Seen here in the recording studio listening to the old tape recordings about Harry Christmas are from left Geoffrey Smallwood and Eleanor Whitehead. Picture: Keith Heppell. (6488047)
Seen here in the recording studio listening to the old tape recordings about Harry Christmas are from left Geoffrey Smallwood and Eleanor Whitehead. Picture: Keith Heppell. (6488047)

The interview with British signaller Corporal Harry Christmas of Histon was found on a tape made by local historian Dr Alfred Peacock, who wanted to document life for the Suffolk regiment on the frontline before the survivors were lost.

Ms Whitehead revealed: “The revelation that fraternisation took place on the Austro/Italian front has only hit the headlines because Histon-born Dr Alfred Peacock thought it would be important to record the memories of surviving veterans of the First World War before they died.

“His family had the sense to send the tapes to a Cambridge archive, and Vanessa Wilson and her colleagues at the York Oral History Society understood their importance.

“Vanessa sent us copies of the discs and the relevant transcripts from the various people interviewed. I picked out pieces from well-known characters in the village to illustrate how they coped.

“The Brits were exhausted and had no axe to grind with the Austrians. It just shows the blokes on both sides recognised that it was beyond their control and was nothing to do with them and the fraternisation was probably the nicest thing that had happened to them in years.

“They came to like each other because the fraternisation went on for weeks and became like going to the pub to meet your mates.

“It shows the humanity of the ordinary soldier.”

In the transcript, Harry Christmas revealed: “You could tell what it was like – we had two casualties in four months and they were both accidents.
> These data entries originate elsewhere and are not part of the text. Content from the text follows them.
-- ==== Sys2Proof/Safety.lean ====
section
/-! DEFINITION. What a safe run of the device keeps, and the conditions in which the statements speak: registers that
can be read, tile registers that are free, commands that are issued, and what an instruction leaves as it was. -/

namespace Sys2Proof

/-- The device's memory is in canonical form. -/
def MemSafe (s : Machine.State) : Prop := Machine.Memory.wf s.mem = true

namespace Machine

/-! ### Scalars -/

/-- None of these scalars awaits a token or data, so that the bundle may read them (R17, R144). -/
def Readable (s : State) (l : List Reg) : Prop := ∀ r ∈ l, isPending s r.toNat = false

/-- The value of a scalar in the executing context (R16). -/
def sv (s : State) (r : Reg) : Word := scalarOf (me s) r

/-- The second operand of format S: the scalar, or the sign-extended constant where B names s0 (R158). -/
def sb (s : State) (b : Reg) (imm : Imm) : Word := if b = 0 then imm.signExtend 64 else sv s b

/-- The instruction answers a next state in which the value is on its way to the scalar, with the latency given (R141). A
write to s0 is no write (R16). -/
def Writes (i : Instr) (s : State) (lat : Nat) (d : Reg) (v : Word) : Prop :=
  exec i s = .next (result s lat (.scalar d.toNat v))

/-! ### Frames -/

/-- What an instruction that only writes registers of its own context leaves as it was: every byte of memory, every other
context, every operation and request, and every register of its own context and core but the parts named (R142) and the
generator of R82. Writes of parts not named that are on their way stay on their way. -/
structure Frame (s t : State) (part : Nat × Nat × Nat → Prop) : Prop where
  memory : ∀ a, memByte t.mem a = memByte s.mem a
  others : ∀ n k, (n, k) ≠ s.cur → ctxOf t n k = ctxOf s n k
  cores : ∀ n, ({ coreOf t n with ctxs := [] } : CoreSt) = { coreOf s n with ctxs := [] }
  own : me t = { me s with pend := (me t).pend, seed := (me t).seed }
  kept : ∀ p ∈ (me s).pend, ¬ part p.w.part → p ∈ (me t).pend
  added : ∀ p ∈ (me t).pend, p ∈ (me s).pend ∨ part p.w.part
  ops : t.ops = s.ops
  reqs : t.reqs = s.reqs
  fly : t.fly = s.fly
  launches : t.launches = s.launches

/-! ### Bundles -/

/-- The context's next bundle holds one new word `w`, which stands in slot `slot` and decodes to `i`; its header `hw` and its
word are fetched in turn, passing from the state to `m` and then to the state `r` on which the slot runs, but for the
address of the next bundle. Nothing holds it: no wait, flag or unit. -/
structure OneWord (s : State) (core ctx : Nat) (hw w : Word) (slot : Slot) (i : Instr) (m r : State) : Prop where
  mayIssue : mayIssue s core ctx = true
  notTarget : (ctxOf s core ctx).target = none
  aligned : (ctxOf s core ctx).pc.extractLsb' 0 3 = 0
  header : fetchWord (beginBundle s core ctx) (ctxOf s core ctx).pc (ctxOf s core ctx).pc.toNat = .ok (hw, m)
  headerOk : sequentialCheck (ctxOf s core ctx).pc hw = none
  words : fetchWords m (me m).pc (headerOf hw).words ((me m).pc.toNat + 8) = .ok ([w], r)
  samePc : (me m).pc = (ctxOf s core ctx).pc
  onlySlot : ∀ c, lanesOf c (allSlots.zip (headerOf hw).pres) [w] = [laneOf slot w]
  decoded : decodeSlot slot w = .ok i
  flags : (headerOf hw).sync = 0 ∨ syncMet (me r).flags (headerOf hw).sync = true
  unit : unitBusy r slot i = false

/-- The state on which the slots of a bundle run once its words are fetched. -/
def slotState (s : State) (core ctx : Nat) (hw : Word) (r : State) : State :=
  { withMe r (fun c => { c with target := none }) with
    fly := { r.fly with nx := (ctxOf s core ctx).pc + bundleLength hw } }

/-- A bundle neither transfers, ends its task, saves, stops, nor sends flags, and no loop ends at it. -/
structure PlainBundle (t : State) (c : Ctx) (hw : Word) : Prop where
  target : t.fly.target = none
  ended : t.fly.ended = none
  rte : t.fly.rte = none
  save : t.fly.save = none
  stop : t.fly.stop = none
  sends : t.fly.sends = []
  noLoop : ∀ n, n < 4 → (Tbl.look LoopCtr.init c.loops n).active = false ∨
    (Tbl.look LoopCtr.init c.loops n).stop ≠ t.fly.ba
  noWatch : ∀ n, n < 4 → Tbl.look 0 (here t).wpc n = 0

/-! ### Operands -/

/-- The bytes `[off, off + n)` lie in the executing core's scratchpad, in units that are awake, while no carve is in
progress (R57, R211, R379). -/
structure Local (s : State) (off n : Nat) : Prop where
  inside : off + n ≤ Config.spmBytes
  awake : ∀ u, u < 12 → off < 0x40000 * (u + 1) → 0x40000 * u < off + n → (here s).spgAwake.getLsbD u = true
  steady : (here s).carve = none

/-- A tile operand of the executing context lies in its window at physical number `p` and is not busy (R31, R34, R35). -/
structure TileAt (s : State) (x : Reg) (p : Nat) : Prop where
  number : if s.cur.2 = 4 then p = x.toNat else x.toNat < (me s).wsize ∧ p = (me s).wbase + x.toNat
  free : busyIn (opsBefore s) s.cur.1 p = false

/-- ROWS of SHAPE is 1 to 64 (R43). -/
def RowsOk (s : State) : Prop := 1 ≤ rowsOf (me s) ∧ rowsOf (me s) ≤ 64

/-! ### Commands -/

/-- The context has fewer than 32 operations outstanding (R197). -/
def HasRoom (s : State) : Prop := (outstanding s s.cur.1 s.cur.2).length < 32

/-- The executing context has issued one operation: it is the youngest, carries the context's next sequence number, has done nothing yet, and the context's scalars, and but for a replay log the memory, are as before (R194, R197,
R507). -/
structure Issued (s t : State) (o : Op) : Prop where
  ops : t.ops = s.ops ++ [o]
  core : o.core = s.cur.1
  ctx : o.ctx = s.cur.2
  seq : o.seq = ((me s).cseq + 1).toNat
  cseq : (me t).cseq = (me s).cseq + 1
  scalars : (me t).scalars = (me s).scalars
  pend : (me t).pend = (me s).pend
  mem : s.rlog = none → t.mem = s.mem
  fresh : o.done = [] ∧ o.started = false ∧ o.susp = none

/-- The instruction answers a next state in which it is the youngest operation outstanding, to complete into the token
scalar named. -/
def Starts (i : Instr) (s : State) (tok : Reg) (q : Op → State → Prop) : Prop :=
  ∃ t o, exec i s = .next t ∧ Issued s t o ∧ o.instr = i ∧ o.tok = tok.toNat ∧ q o t

/-- No slot of the executing core's tagged region waits for a fill. -/
def NoFill (s : State) : Prop := ∀ e ∈ (here s).tags, e.2.fill = none

/-- An operation is over: it is no longer outstanding, its token scalar holds the token, and no other operation, no other
scalar of its context and no other context has changed by it; memory is as before. -/
structure Finished (s t : State) (o : Op) (token : Word) : Prop where
  gone : findOp t o.core o.ctx o.seq = none
  token : o.tok ≠ 0 → Tbl.look 0 (ctxOf t o.core o.ctx).scalars o.tok = token
  scalars : ∀ r, r ≠ o.tok → Tbl.look 0 (ctxOf t o.core o.ctx).scalars r = Tbl.look 0 (ctxOf s o.core o.ctx).scalars r
  others : ∀ n k, (n, k) ≠ (o.core, o.ctx) → ctxOf t n k = ctxOf s n k
  rest : ∀ p ∈ s.ops, sameOp p o = false → p ∈ t.ops
  mem : t.mem = s.mem

/-- No context waits for accesses to perform: none has an arrival to count or an `rte` to complete (R180, R360). -/
def Quiet (s : State) : Prop := ∀ n k, (ctxOf s n k).arrivals = [] ∧ ∀ j, (ctxOf s n k).status ≠ .returning j

/-! ### The tile/vector unit -/

/-- A tile source of the executing context, in its window, not busy, with an accepted tag (R30, R31, R34). -/
def SourceTile (s : State) (x : Reg) (ok : List Nat) (t : Tile) : Prop :=
  ∃ p, TileAt s x p ∧ t = tileOf (here s) p ∧ t.tag.toNat ∈ ok

/-- A B operand: a tile source, or with BS a scalar that can be read (R255). -/
def SourceB (s : State) (b : Reg) (bs : Bool) (ok : List Nat) (v : VecB) : Prop :=
  if bs then Readable s [b] ∧ v = .scalar (sv s b) else ∃ t, SourceTile s b ok t ∧ v = .tile t

/-- N of R257: COLS of SHAPE, or the whole row of `e` elements, which every source must hold. -/
def Columns (s : State) (e : Nat) (srcs : List Tile) (n : Nat) : Prop :=
  n = (if colsOf (me s) = 0 then e else colsOf (me s)) ∧ n ≤ e ∧ ∀ t ∈ srcs, n ≤ elemsPerRow t.tag.toNat

/-! ### The matrix engine -/

/-- The instruction is issued to the matrix engine, which takes its next one `d` cycles later; its cost comes from the
context's reservation first and else from the core's balance, which covers it (R307, R328). -/
def MtxStarts (i : Instr) (s : State) (tok : Reg) (d cost : Nat) (q : Op → Prop) : Prop :=
  cost ≤ (me s).tollHave + (here s).balance →
    Starts i s tok (fun o u => q o ∧ Tbl.look 0 (here u).units 4 = s.time + d ∧
      (me u).tollHave = (me s).tollHave - min (me s).tollHave cost ∧
      (here u).balance = (here s).balance - (cost - min (me s).tollHave cost))

/-- The engine takes an instruction: it is idle, and the context has room for an operation (R197, R307). -/
def MtxIdle (s : State) : Prop := HasRoom s ∧ Tbl.look 0 (here s).units 4 ≤ s.time

/-- No `mm.out` of the core is outstanding, and the row merge buffer is free or the context's own (R315, R316). -/
def MergeFree (s : State) : Prop :=
  outPending s = false ∧ ((here s).merge.owner = none ∨ (here s).merge.owner = some s.cur.2)

/-- What `mm` and `mm.z` ask of the state before they are issued (R297 to R305, R308, R315, R319): the operands at hand,
tags of one class `cls`, alignment, extents, formed sparse maps, no bank in transition and scales without a sign. `boff` is the offset of B, `h`
the header of a block-sparse B, `st` the stream B comes from, `x` and `c` the tiles A and C. -/
structure MmReady (s : State) (f : MmForm) (boff rec : Word) (x c cls : Nat) (h : Option Nat) (st : Option Stream)
    (a : Tile) (bytes : List Byte) : Prop where
  idle : MtxIdle s
  base : if f.bs then boff = BitVec.ofNat 64 (64 * f.off.toNat)
    else Readable s [f.xb] ∧ boff = sv s f.xb + BitVec.ofNat 64 (64 * f.off.toNat)
  record : if f.df = 1 then Readable s [f.cd] ∧ rec = sv s f.cd else rec = 0
  tileA : TileAt s f.xa x
  tileC : if f.df = 0 then TileAt s f.cd c ∧ c ≠ x else c = 0
  buffer : f.df = 2 → MergeFree s
  rows : RowsOk s
  half : f.ag = true ∨ (tileCapture s x).tag ≠ 12 ∨ f.kh = 0
  tags : mmTags s f (tileCapture s x) boff = .ok (cls, h, none)
  oldTag : mmOldTag s f c cls = .ok ()
  aligned : mmAligned f ((tileCapture s x).row 0) boff rec = .ok ()
  extents : mmExtents f ((tileCapture s x).row 0) (rowsOf (me s)) h boff rec = .ok ()
  still : latchedSpans s (if f.ag then gatherSpans ((tileCapture s x).row 0) f.kh (gatherRows ((tileCapture s x).row 0) (rowsOf (me s)))
    else []) = .ok none
  stream : mmStream s f = .ok st
  source : a = if f.ag then gatherTile s ((tileCapture s x).row 0) f.kh (rowsOf (me s)) else tileCapture s x
  sparseA : a.tag ≠ 12 ∨ mapFormed (bspMap a) (bspNzb a) (8 * mtxGroups (tagOfA a)) = true
  sparseB : ∀ v ∈ h, mapFormed (imageMap v) (imageNzb v) (16 * mtxGroups (imageTag v)) = true
  input : bytes = match st with
    | some q => streamBytes s q f.streamRows
    | none => toBytes (if h.isSome then 192 else 0) (h.getD 0)
  steady : streamCarve s st f.streamRows = .ok none
  scalesA : badScaleA a f.kh (if f.ag then gatherPads ((tileCapture s x).row 0) (rowsOf (me s)) else 0)
    (rowsOf (me s)) (liveGroupsB (tagOfA a) (some (mapOfB (tagOfA a) h))) = none
  scalesB : f.bs = true → (denseB f bytes).badScale (liveGroupsA a
    (if f.ag then gatherPads ((tileCapture s x).row 0) (rowsOf (me s)) else 0) (rowsOf (me s))) = none

end Machine

end Sys2Proof
end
The Austrians didn’t want it no more than we did. Our machine gun sergeant started it.

“I suppose he’d seen some of our blokes trying to talk to the Austrians and that’s how they palled-up.

“They were one side of the river and we was the other. There’d be an Austrians’ dug out, one night we used to go in there, and then the next night the Austrians would be our side and we all used to muck in.”

The corporal’s battalion was later ordered to go over the top near Cambrai in France and only 46 out of 648 soldiers survived. It is believed the vast death toll is one of the reasons the unofficial truce has not come to light earlier.